RECORDS TO USE:

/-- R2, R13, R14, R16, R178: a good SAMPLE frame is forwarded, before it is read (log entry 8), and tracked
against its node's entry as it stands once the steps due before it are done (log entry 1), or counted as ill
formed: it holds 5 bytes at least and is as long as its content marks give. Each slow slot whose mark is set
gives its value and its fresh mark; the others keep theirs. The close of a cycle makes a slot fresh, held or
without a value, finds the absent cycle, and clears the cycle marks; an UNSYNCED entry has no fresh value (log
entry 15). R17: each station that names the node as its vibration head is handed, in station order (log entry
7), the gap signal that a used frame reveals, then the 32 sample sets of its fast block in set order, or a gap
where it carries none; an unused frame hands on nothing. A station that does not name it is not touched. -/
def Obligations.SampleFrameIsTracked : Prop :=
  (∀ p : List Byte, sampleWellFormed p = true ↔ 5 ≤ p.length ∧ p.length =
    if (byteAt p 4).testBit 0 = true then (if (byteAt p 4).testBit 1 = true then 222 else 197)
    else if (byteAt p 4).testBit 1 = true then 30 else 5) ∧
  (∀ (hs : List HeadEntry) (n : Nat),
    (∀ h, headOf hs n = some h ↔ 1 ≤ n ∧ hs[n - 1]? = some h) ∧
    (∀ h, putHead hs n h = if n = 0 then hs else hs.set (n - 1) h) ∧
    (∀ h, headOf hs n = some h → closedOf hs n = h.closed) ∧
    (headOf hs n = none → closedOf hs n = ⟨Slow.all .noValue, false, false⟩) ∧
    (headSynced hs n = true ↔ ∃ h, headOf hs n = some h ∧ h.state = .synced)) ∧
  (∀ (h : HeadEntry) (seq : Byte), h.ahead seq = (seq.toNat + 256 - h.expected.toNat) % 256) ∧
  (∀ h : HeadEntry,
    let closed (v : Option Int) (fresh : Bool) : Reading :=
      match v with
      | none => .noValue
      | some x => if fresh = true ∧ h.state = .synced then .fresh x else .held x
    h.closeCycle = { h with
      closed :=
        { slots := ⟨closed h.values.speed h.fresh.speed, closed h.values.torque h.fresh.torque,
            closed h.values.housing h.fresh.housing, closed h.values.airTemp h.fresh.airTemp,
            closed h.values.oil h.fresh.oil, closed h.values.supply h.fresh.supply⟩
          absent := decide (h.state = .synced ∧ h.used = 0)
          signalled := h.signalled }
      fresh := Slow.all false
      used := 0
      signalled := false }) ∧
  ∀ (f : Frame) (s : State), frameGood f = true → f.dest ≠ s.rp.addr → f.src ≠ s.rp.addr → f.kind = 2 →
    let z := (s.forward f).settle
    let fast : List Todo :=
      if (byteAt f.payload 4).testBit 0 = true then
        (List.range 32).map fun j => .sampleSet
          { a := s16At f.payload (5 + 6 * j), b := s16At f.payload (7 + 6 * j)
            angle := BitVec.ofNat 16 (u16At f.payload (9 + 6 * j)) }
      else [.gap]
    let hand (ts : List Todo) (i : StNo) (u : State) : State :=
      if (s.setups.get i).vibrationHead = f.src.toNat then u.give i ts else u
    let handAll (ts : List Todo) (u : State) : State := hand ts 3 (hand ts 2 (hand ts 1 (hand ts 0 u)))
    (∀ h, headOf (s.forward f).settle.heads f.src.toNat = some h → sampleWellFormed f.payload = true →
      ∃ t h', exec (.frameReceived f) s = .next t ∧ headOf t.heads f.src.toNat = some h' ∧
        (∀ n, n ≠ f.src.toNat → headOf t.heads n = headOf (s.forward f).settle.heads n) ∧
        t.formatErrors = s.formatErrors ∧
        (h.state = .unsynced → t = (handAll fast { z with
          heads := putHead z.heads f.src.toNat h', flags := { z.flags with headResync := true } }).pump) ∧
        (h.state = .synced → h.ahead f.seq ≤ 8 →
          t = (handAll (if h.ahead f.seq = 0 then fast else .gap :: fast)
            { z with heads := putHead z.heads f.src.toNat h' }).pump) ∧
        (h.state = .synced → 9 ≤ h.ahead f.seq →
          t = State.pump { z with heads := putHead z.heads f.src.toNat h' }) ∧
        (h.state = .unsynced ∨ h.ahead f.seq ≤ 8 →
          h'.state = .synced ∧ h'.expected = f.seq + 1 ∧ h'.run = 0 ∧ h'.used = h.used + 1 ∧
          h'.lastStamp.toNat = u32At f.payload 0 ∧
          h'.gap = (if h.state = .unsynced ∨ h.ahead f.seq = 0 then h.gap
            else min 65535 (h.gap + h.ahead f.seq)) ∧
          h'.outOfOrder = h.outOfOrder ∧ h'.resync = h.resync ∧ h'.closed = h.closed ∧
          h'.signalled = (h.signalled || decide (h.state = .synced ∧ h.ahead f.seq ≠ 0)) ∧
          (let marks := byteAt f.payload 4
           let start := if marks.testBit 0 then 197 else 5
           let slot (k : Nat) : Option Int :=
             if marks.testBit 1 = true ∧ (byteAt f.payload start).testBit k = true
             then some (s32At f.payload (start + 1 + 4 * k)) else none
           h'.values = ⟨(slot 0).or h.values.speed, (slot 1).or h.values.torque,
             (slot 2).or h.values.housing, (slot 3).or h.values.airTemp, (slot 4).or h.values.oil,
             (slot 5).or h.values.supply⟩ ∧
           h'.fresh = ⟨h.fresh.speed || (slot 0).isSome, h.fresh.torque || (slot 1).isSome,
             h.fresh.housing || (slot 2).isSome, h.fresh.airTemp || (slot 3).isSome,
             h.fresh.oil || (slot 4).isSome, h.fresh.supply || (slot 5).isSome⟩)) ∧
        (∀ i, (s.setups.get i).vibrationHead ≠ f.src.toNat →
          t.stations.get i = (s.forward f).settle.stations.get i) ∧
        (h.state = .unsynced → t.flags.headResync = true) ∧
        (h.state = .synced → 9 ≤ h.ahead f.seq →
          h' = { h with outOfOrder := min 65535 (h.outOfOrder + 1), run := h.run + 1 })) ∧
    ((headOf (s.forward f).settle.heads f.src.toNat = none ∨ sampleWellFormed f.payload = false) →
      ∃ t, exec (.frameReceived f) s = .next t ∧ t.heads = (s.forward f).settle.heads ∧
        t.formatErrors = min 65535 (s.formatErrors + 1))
---
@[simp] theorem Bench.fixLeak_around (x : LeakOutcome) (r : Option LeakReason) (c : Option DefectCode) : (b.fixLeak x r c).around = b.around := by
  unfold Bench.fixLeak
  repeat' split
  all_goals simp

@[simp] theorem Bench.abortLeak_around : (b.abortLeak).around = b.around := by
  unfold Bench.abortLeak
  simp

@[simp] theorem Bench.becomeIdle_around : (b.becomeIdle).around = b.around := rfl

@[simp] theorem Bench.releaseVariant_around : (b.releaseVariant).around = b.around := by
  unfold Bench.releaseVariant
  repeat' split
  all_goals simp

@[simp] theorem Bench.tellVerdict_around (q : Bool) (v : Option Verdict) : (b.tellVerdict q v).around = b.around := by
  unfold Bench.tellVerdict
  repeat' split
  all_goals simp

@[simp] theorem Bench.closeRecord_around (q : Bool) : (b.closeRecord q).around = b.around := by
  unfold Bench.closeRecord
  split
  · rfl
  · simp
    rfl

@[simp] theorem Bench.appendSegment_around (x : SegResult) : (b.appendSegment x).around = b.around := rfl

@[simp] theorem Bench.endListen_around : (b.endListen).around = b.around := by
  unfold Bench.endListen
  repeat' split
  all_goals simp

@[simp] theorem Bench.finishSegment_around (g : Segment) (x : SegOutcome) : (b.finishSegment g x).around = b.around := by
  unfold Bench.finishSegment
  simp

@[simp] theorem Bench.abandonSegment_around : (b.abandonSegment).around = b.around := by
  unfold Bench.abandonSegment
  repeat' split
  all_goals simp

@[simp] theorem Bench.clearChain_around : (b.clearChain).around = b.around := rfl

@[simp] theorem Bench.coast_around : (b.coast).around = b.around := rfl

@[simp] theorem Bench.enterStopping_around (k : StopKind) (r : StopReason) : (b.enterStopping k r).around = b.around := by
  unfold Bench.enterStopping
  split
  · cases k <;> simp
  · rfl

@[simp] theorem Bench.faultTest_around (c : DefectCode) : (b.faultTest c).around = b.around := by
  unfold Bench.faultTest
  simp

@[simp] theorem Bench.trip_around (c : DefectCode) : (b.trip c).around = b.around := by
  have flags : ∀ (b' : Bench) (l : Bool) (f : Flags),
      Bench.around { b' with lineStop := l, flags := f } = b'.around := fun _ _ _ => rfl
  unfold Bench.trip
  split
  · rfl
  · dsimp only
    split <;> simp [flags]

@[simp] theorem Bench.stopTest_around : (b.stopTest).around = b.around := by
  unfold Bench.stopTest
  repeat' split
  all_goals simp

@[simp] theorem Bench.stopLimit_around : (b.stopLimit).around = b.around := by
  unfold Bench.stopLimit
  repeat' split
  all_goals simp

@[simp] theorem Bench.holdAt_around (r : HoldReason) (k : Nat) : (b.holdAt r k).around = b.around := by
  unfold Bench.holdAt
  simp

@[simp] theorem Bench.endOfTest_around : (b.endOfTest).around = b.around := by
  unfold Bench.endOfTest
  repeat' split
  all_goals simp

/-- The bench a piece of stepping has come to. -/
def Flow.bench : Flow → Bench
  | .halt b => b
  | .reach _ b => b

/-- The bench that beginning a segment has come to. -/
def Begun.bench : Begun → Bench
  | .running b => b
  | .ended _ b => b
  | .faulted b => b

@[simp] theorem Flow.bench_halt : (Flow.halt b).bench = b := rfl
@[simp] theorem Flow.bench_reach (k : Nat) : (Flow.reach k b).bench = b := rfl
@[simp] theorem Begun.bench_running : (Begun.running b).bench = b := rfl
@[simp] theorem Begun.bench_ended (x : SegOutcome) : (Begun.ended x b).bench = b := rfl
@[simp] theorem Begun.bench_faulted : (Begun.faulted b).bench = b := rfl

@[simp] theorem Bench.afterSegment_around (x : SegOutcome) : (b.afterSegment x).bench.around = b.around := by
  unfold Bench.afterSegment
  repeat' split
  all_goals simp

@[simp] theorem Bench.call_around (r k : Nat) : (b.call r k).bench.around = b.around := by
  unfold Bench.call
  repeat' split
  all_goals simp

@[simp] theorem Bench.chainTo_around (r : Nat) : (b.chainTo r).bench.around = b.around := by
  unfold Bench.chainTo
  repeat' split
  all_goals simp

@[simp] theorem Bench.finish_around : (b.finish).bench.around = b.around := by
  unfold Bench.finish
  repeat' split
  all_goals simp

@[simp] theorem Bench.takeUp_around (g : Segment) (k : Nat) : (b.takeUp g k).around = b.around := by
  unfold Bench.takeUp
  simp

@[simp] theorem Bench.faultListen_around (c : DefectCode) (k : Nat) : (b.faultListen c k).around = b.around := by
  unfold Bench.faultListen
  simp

WHAT TO PRODUCE:
Look through the entries above. Extract each line with the word "headOf".

EXERCISE RESULT:
    (∀ h, headOf hs n = some h ↔ 1 ≤ n ∧ hs[n - 1]? = some h) ∧
    (∀ h, headOf hs n = some h → closedOf hs n = h.closed) ∧
    (headOf hs n = none → closedOf hs n = ⟨Slow.all .noValue, false, false⟩) ∧
    (headSynced hs n = true ↔ ∃ h, headOf hs n = some h ∧ h.state = .synced)) ∧
    (∀ h, headOf (s.forward f).settle.heads f.src.toNat = some h → sampleWellFormed f.payload = true →
      ∃ t h', exec (.frameReceived f) s = .next t ∧ headOf t.heads f.src.toNat = some h' ∧
        (∀ n, n ≠ f.src.toNat → headOf t.heads n = headOf (s.forward f).settle.heads n) ∧
    ((headOf (s.forward f).settle.heads f.src.toNat = none ∨ sampleWellFormed f.payload = false) →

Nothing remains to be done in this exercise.